* _Aim of the exercise_
Wherever the word "value" shows up in the data, report the line it sits in.
(Beginning of Input records)
-- ==== Sys2Proof/Laws/FMap.lean ====
section
/-!
SUPPORT. The laws of sparse maps and of byte memory: a read after a write of the same key gives the value written, a write leaves every
other key alone, and every operation keeps the canonical form.
-/
namespace Sys2Proof

variable {α : Type}

@[simp] theorem FMap.get_nil (d : α) (k : Nat) : FMap.get d [] k = d := rfl

theorem FMap.get_cons (d : α) (j : Nat) (v : α) (t : FMap α) (k : Nat) :
    FMap.get d ((j, v) :: t) k = if j = k then v else FMap.get d t k := rfl

/-- A removed key reads as the default. -/
theorem FMap.get_del_same (d : α) (m : FMap α) (k : Nat) : FMap.get d (FMap.del m k) k = d := by
  induction m with
  | nil => rfl
  | cons p t ih =>
    obtain ⟨j, v⟩ := p
    by_cases h : j = k
    · simpa [FMap.del, h] using ih
    · simpa [FMap.del, FMap.get, h] using ih

/-- Removing a key leaves the other keys alone. -/
theorem FMap.get_del_ne (d : α) (m : FMap α) {k l : Nat} (h : l ≠ k) : FMap.get d (FMap.del m k) l = FMap.get d m l := by
  induction m with
  | nil => rfl
  | cons p t ih =>
    obtain ⟨j, v⟩ := p
    by_cases hj : j = k
    · have : k ≠ l := fun e => h e.symm
      simpa [FMap.del, FMap.get, hj, this] using ih
    · by_cases hl : j = l
      · simp [FMap.del, FMap.get, hl, h]
      · simpa [FMap.del, FMap.get, hj, hl] using ih

/-- A listed key reads as its value. -/
theorem FMap.get_put_same (d : α) (m : FMap α) (k : Nat) (v : α) : FMap.get d (FMap.put m k v) k = v := by
  induction m with
  | nil => simp [FMap.put, FMap.get]
  | cons p t ih =>
    obtain ⟨j, w⟩ := p
    by_cases h1 : k < j
    · simp [FMap.put, FMap.get, h1]
    · by_cases h2 : k = j
      · simp [FMap.put, FMap.get, h2]
      · have : j ≠ k := fun e => h2 e.symm
        simpa [FMap.put, FMap.get, h1, h2, this] using ih

/-- Listing a key leaves the other keys alone. -/
theorem FMap.get_put_ne (d : α) (m : FMap α) {k l : Nat} (v : α) (h : l ≠ k) : FMap.get d (FMap.put m k v) l = FMap.get d m l := by
  have hk : k ≠ l := fun e => h e.symm
  induction m with
  | nil => simp [FMap.put, FMap.get, hk]
  | cons p t ih =>
    obtain ⟨j, w⟩ := p
    by_cases h1 : k < j
    · simp [FMap.put, FMap.get, h1, hk]
    · by_cases h2 : k = j
      · subst h2
        simp [FMap.put, FMap.get, hk]
      · by_cases h3 : j = l
        · subst h3
          simp [FMap.put, FMap.get, h1, h2]
        · simpa [FMap.put, FMap.get, h1, h2, h3] using ih

section
variable [DecidableEq α]

/-- A read after a write of the same key gives the value written. -/
@[simp] theorem FMap.get_set_same (d : α) (m : FMap α) (k : Nat) (v : α) : FMap.get d (FMap.set d m k v) k = v := by
  unfold FMap.set
  split
  · rename_i h; rw [h]; exact FMap.get_del_same d m k
  · exact FMap.get_put_same d m k v

/-- A write leaves every other key alone. -/
theorem FMap.get_set_ne (d e : α) (m : FMap α) {k l : Nat} (v : α) (h : l ≠ k) : FMap.get e (FMap.set d m k v) l = FMap.get e m l := by
  unfold FMap.set
  split
  · exact FMap.get_del_ne e m h
  · exact FMap.get_put_ne e m v h

theorem FMap.get_set (d : α) (m : FMap α) (k l : Nat) (v : α) : FMap.get d (FMap.set d m k v) l = if l = k then v else FMap.get d m l := by
  by_cases h : l = k
  · subst h; simp
  · simp [h, FMap.get_set_ne d d m v h]

/-! ### The canonical form -/

theorem FMap.rising_mono {m : FMap α} {a b : Nat} (h : FMap.rising b m = true) (hab : a ≤ b) : FMap.rising a m = true := by
  cases m with
  | nil => rfl
  | cons p t =>
    obtain ⟨j, v⟩ := p
    simp only [FMap.rising, Bool.and_eq_true, decide_eq_true_eq] at h ⊢
    exact ⟨by omega, h.2⟩

theorem FMap.rising_del {m : FMap α} {lo : Nat} (k : Nat) (h : FMap.rising lo m = true) : FMap.rising lo (FMap.del m k) = true := by
  induction m generalizing lo with
  | nil => rfl
  | cons p t ih =>
    obtain ⟨j, v⟩ := p
    simp only [FMap.rising, Bool.and_eq_true, decide_eq_true_eq] at h
    by_cases hj : j = k
    · simp only [FMap.del, hj, if_true]
      exact FMap.rising_mono (ih h.2) (by omega)
    · simp only [FMap.del, hj, if_false, FMap.rising, Bool.and_eq_true, decide_eq_true_eq]
      exact ⟨h.1, ih h.2⟩

theorem FMap.rising_put {m : FMap α} {lo : Nat} (k : Nat) (v : α) (hk : lo ≤ k) (h : FMap.rising lo m = true) :
    FMap.rising lo (FMap.put m k v) = true := by
  induction m generalizing lo with
  | nil => simp [FMap.put, FMap.rising, hk]
  | cons p t ih =>
    obtain ⟨j, w⟩ := p
    simp only [FMap.rising, Bool.and_eq_true, decide_eq_true_eq] at h
    by_cases h1 : k < j
    · simp only [FMap.put, h1, if_true, FMap.rising, Bool.and_eq_true, decide_eq_true_eq]
      exact ⟨hk, by omega, h.2⟩
    · by_cases h2 : k = j
      · subst h2
        simp only [FMap.put, Nat.lt_irrefl, if_false, if_true, FMap.rising, Bool.and_eq_true, decide_eq_true_eq]
        exact ⟨hk, h.2⟩
      · simp only [FMap.put, h1, h2, if_false, FMap.rising, Bool.and_eq_true, decide_eq_true_eq]
        exact ⟨h.1, ih (by omega) h.2⟩

theorem FMap.all_del {m : FMap α} (p : Nat × α → Bool) (k : Nat) (h : m.all p = true) : (FMap.del m k).all p = true := by
  induction m with
  | nil => rfl
  | cons q t ih =>
    obtain ⟨j, v⟩ := q
    simp only [List.all_cons, Bool.and_eq_true] at h
    by_cases hj : j = k
    · simpa [FMap.del, hj] using ih h.2
    · simp only [FMap.del, hj, if_false, List.all_cons, Bool.and_eq_true]
      exact ⟨h.1, ih h.2⟩

theorem FMap.all_put {m : FMap α} (p : Nat × α → Bool) (k : Nat) (v : α) (hv : p (k, v) = true) (h : m.all p = true) :
    (FMap.put m k v).all p = true := by
  induction m with
  | nil => simp [FMap.put, hv]
  | cons q t ih =>
    obtain ⟨j, w⟩ := q
    have h' := h
    simp only [List.all_cons, Bool.and_eq_true] at h
    by_cases h1 : k < j
    · simp [FMap.put, h1, hv, h.1]
      simpa using h.2
    · by_cases h2 : k = j
      · simp only [FMap.put, h1, h2, Nat.lt_irrefl, if_false, if_true, List.all_cons, Bool.and_eq_true]
        subst h2
        exact ⟨hv, h.2⟩
      · simp only [FMap.put, h1, h2, if_false, List.all_cons, Bool.and_eq_true]
        exact ⟨h.1, ih h.2⟩

/-- A write keeps the canonical form. -/
theorem FMap.wf_set {d : α} {m : FMap α} (k : Nat) (v : α) (h : FMap.wf d m = true) : FMap.wf d (FMap.set d m k v) = true := by
  simp only [FMap.wf, Bool.and_eq_true] at h ⊢
  unfold FMap.set
  split
  · exact ⟨FMap.rising_del k h.1, FMap.all_del _ k h.2⟩
  · rename_i hv
    exact ⟨FMap.rising_put k v (Nat.zero_le k) h.1, FMap.all_put _ k v (by simp [hv]) h.2⟩

end

/-! ### Byte memory -/

@[simp] theorem Memory.read_write_same (m : Memory) (a : Nat) (b : Byte) : Memory.read (Memory.write m a b) a = b := FMap.get_set_same _ _ _ _

theorem Memory.read_write_ne (m : Memory) {a c : Nat} (b : Byte) (h : c ≠ a) : Memory.read (Memory.write m a b) c = Memory.read m c :=
  FMap.get_set_ne _ _ _ _ h

theorem Memory.wf_write {m : Memory} (a : Nat) (b : Byte) (h : Memory.wf m = true) : Memory.wf (Memory.write m a b) = true := FMap.wf_set a b h

/-- A list of bytes keeps the canonical form. -/
theorem Memory.wf_writeBytes {m : Memory} (a : Nat) (bs : List Byte) (h : Memory.wf m = true) : Memory.wf (Memory.writeBytes m a bs) = true := by
  induction bs generalizing m a with
  | nil => exact h
  | cons b t ih => exact ih (a + 1) (Memory.wf_write a b h)

/-- Bytes outside those written stand. -/
theorem Memory.read_writeBytes_out (m : Memory) (a c : Nat) (bs : List Byte) (h : c < a ∨ a + bs.length ≤ c) :
    Memory.read (Memory.writeBytes m a bs) c = Memory.read m c := by
  induction bs generalizing m a with
  | nil => rfl
  | cons b t ih =>
    simp only [List.length_cons] at h
    rw [Memory.writeBytes, ih _ _ (by omega), Memory.read_write_ne m b (by omega)]

/-- A byte of those written reads back. -/
theorem Memory.read_writeBytes_in (m : Memory) (a : Nat) (bs : List Byte) (i : Nat) (h : i < bs.length) :
    Memory.read (Memory.writeBytes m a bs) (a + i) = bs[i] := by
  induction bs generalizing m a i with
  | nil => exact absurd h (Nat.not_lt_zero _)
  | cons b t ih =>
    cases i with
    | zero =>
      rw [Memory.writeBytes, Memory.read_writeBytes_out _ _ _ _ (by omega)]
      exact Memory.read_write_same m a b
    | succ i =>
      have := ih (Memory.write m a b) (a + 1) i (by simpa using h)
      rw [Memory.writeBytes, show a + (i + 1) = a + 1 + i by omega, this]
      rfl

end Sys2Proof
end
(End of Input records)
* _Completed exercise_
SUPPORT. The laws of sparse maps and of byte memory: a read after a write of the same key gives the value written, a write leaves every
/-- A listed key reads as its value. -/
/-- A read after a write of the same key gives the value written. -/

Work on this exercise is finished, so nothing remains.